It’s been months since NASA’s Kepler Space Telescope, the exoplanet hunter, lost its ability to lock on to distant stars and find planets orbiting around them. But it looks like NASA’s found a replacement telescope—the Spitzer Space Telescope—to keep the exoplanet hunt going while we wait for the James Webb Space Telescope to launch.
The Spitzer is going on ten years old, and has gotten an upgrade that will let it study distant stars for signs of life-bearing planets. The engineers and scientists who built Spitzer did not have exoplanet hunting in mind for their telescope. Far from it. Sean Carey of NASA's Spitzer Science Center at the California Institute of Technology in Pasadena said that when Spitzer launched in 2003, the idea of using it to study exoplanets was so crazy that no one even considered it.

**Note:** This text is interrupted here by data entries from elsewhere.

-- ==== Sys2Proof/Machine/Device.lean ====
section
/-! DEFINITION. Sys2Proof/Machine/Device.lean: device-state requests (R31, R34), and ownership as the rest of the device sees it (R420). -/

namespace Sys2Proof.Machine

/-- The redundancy mode uses the pair signals (R407). -/
def pairMode (s : State) : Bool := fget s F.PAR_CFG_MODE != 0

/-- PAR.STATUS.OWNER, and what depends on ownership (R159, R161). -/
def ownRefresh (s : State) : State :=
  edgRefresh (holdMark Timed.both (s.pins.ownOut && ownIn s)
    (fset s F.PAR_STATUS_OWNER (pairMode s && s.pins.ownOut && !ownIn s).toNat))

/-- OWN_OUT is asserted only under a claim and a heartbeat (R420), held low in FEEDS mode (R407), and driven at its ball alone (R494). -/
def ownDrive (s : State) : State :=
  ownRefresh { s with pins := { s.pins with ownOut := pairMode s && s.par.claim && s.par.beating && hasBall s 0x17 0 } }

/-- A flag of R423 rises with event 0x13. -/
def parRise (f : Fld) (k : Nat) (s : State) : State :=
  if flag s f then s else raise blkPAR 0x13 0 k (fget s F.PAR_ESS_GEN_GEN) (raiseFlag s f)

/-- Flag `f` of R423 follows its condition; its rise raises event 0x13 where `k` numbers it. -/
def parFollow (f : Fld) (k : Nat) (b : Bool) (s : State) : State :=
  if !b then fset s f 0 else if k = 0 then fset s f 1 else parRise f k s

/-- R423: what a lost link and a silent HB_IN mean in the unit's present role. -/
def roleFlags (s : State) : State :=
  let sby := s.sys.st == .standby
  let act := s.par.claim && !sby
  if !pairMode s then s
  else
    let s := parFollow F.PAR_STATUS_STANDBY_LOST 4 (act && s.par.silent) s
    let s := parFollow F.PAR_STATUS_MIRROR_LOST 3 (sby && s.par.down) s
    let s := parFollow F.PAR_STATUS_PEER_MIRROR_LOST 0 (act && s.par.down) s
    if sby && ownIn s && s.par.silent then parRise F.PAR_STATUS_HB_LOST 2 s else s

/-- Set or withdraw the claim. -/
def setClaim (b : Bool) (s : State) : State := roleFlags (ownDrive { s with par := { s.par with claim := b } })

/-- R422: the unit has withdrawn in a conflict, and stays as it is until a device reset. -/
def conflictOut (s : State) : Bool := flag s F.PAR_STATUS_OWN_CONFLICT && !flag s F.PAR_CFG_PREFERRED

/-- A device-state change that the edge engine sees (R159). -/
def toState (d : DevState) (s : State) : State := edgRefresh (setDev d s)

/-- The device enters READY with impressions running. -/
def enterReady (s : State) : State := impStart (toState .ready s)

/-- STANDBY is entered (R31): no impression opens, and the standby counters start from the last positions (R419). -/
def enterStandby (s : State) : State :=
  let s := toState .standby { s with sys := { s.sys with running := false, adjusting := false, open_ := 0 } }
  roleFlags { s with par := { s.par with
      leave := false, release := false, asked := false, handGen := none, sending := none, latches := []
      cnt := s.src.map (fun e => (e.1, e.2.pos)), cntLines := [], cntOfs := [] } }

/-- A request to leave LOADED (R31, R421). In PAIR the preferred unit claims now, and the 200 µs begin in which a claiming unit samples
OWN_IN; the other waits for its claim. -/
def leaveLoaded (s : State) : State :=
  if !pairMode s then enterReady s
  else if s.par.leave then s
  else if ownIn s then enterStandby (setClaim false s)
  else
    let s := holdFrom Timed.leave { s with par := { s.par with leave := true } }
    if flag s F.PAR_CFG_PREFERRED then setClaim true s else s

/-- R31: what RUN requires in READY. -/
def runOk (s : State) : Bool := s.sys.st == .ready && safLive s && ownOk s

/-- Every mover is idle. -/
def moversIdle (s : State) : Bool := (List.range 32).all (fun m => fget s F.PRF_STATE_STATE m == 0)

/-- SYS.CTL.REQ = READY (R31). -/
def reqReady (s : State) : State :=
  if s.sys.st = .loaded ∧ conflictOut s = false then leaveLoaded s
  else if s.sys.st = .run ∧ moversIdle s = true then toState .ready s
  else refuseReq 1 s

/-- SYS.CTL.REQ = RUN (R31): the request waits for the next boundary (R446). -/
def reqRun (s : State) : State := if runOk s then { s with sys := { s.sys with runReq := true } } else refuseReq 2 s

/-- The boundary at which a RUN request is admitted, if its conditions hold (R31). -/
def runBoundary (s : State) : State :=
  if s.sys.runReq then
    (let s := { s with sys := { s.sys with runReq := false } }
     if runOk s then toState .run s else refuseReq 2 s)
  else s

/-- SYS.CTL.REQ = DOZE (R31, R442): the entry begins at the next boundary. -/
def reqDoze (s : State) : State :=
  if s.sys.st = .ready ∧ flag s F.PWR_SAVE_DOZE_OK = true then { s with sys := { s.sys with dozeReq := 1 } } else refuseReq 3 s

/-- SYS.CTL.STOP_ACK (R31). -/
def stopAck (s : State) : State :=
  if s.sys.st = .safeStop ∧ fget s F.SAF_STATE_STATE = 2 ∧ (standing s).isEmpty = true then toState .ready s else refuseReq 8 s

/-- A write of SYS.CTL (R31): REQ, with values 4 to 7 ignored and counted (R64), then STOP_ACK. -/
def sysCtl (ifc : Ifc) (v : Word) (s : State) : State :=
  let s := match bitsOf v 0 3 with
    | 0 => s
    | 1 => reqReady s
    | 2 => reqRun s
    | 3 => reqDoze s
    | _ => hostDrop ifc R.SYS_CTL.addr s
  if bitsOf v 8 1 = 1 then stopAck s else s

/-- The plan's bit of domain `d` in the state that the device is in. A wake powers the domains of steps 3 and 4 of R444 as READY has
them, and PD_ACQ follows after RUN in a takeover (R447); the rest follow with READY. -/
def planBit (s : State) (d : Nat) : Bool :=
  let st := if s.sys.st = .doze ∧ s.pwr.waking = true ∧ (d < 8 ∨ d = 11) then DevState.ready else s.sys.st
  fbit s F.PWR_PD_PLAN_MASK d (st.code - 1) && !(d == 8 && s.sys.st == .takeover)

/-- The start policy of R34 at the end of a load. -/
def startPolicy (s : State) : State :=
  let s := { s with sys := { s.sys with startDue := s.sys.start == 2 } }
  if s.sys.start = 1 ∨ s.sys.start = 2 then leaveLoaded s else s

/-- R34: the RUN request of START 2, once, at a boundary. -/
def startRun (s : State) : State :=
  if s.sys.startDue && s.sys.running && decide (lns s = s.sys.s0) && runOk s then
    reqRun { s with sys := { s.sys with startDue := false } }
  else s

/-- REQ_READY (R31). -/
def execReqReady (h : Via) (s : State) : Res := .next (hostGate h R.SYS_CTL.addr (some 1#32) reqReady s)

/-- REQ_RUN (R31). -/
def execReqRun (h : Via) (s : State) : Res := .next (hostGate h R.SYS_CTL.addr (some 2#32) reqRun s)

/-- REQ_DOZE (R31). -/
def execReqDoze (h : Via) (s : State) : Res := .next (hostGate h R.SYS_CTL.addr (some 3#32) reqDoze s)

/-- STOP_ACK (R31). -/
def execStopAck (h : Via) (s : State) : Res := .next (hostGate h R.SYS_CTL.addr (some 256#32) stopAck s)

/-- START_POLICY_RUN (R34): a boundary at which R31 admits the request. -/
def execStartPolicyRun (t : Nat) (s : State) : Res := .next (startRun (advance t s))

end Sys2Proof.Machine
end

Spitzer was the final mission in NASA’s Great Observatories Program, a program that comprised four space telescopes all designed to look at the Universe and detect different types of light. Hubble is the visible light telescope, the Compton Gamma-Ray Observatory looks at gamma-rays, and the Chandra X-Ray Observatory detects x-rays. Spitzer was designed to last up to two-and-a-half years, during which it would detect infrared radiation, a long wavelength of light that occurs primarily in the form of heat radiation.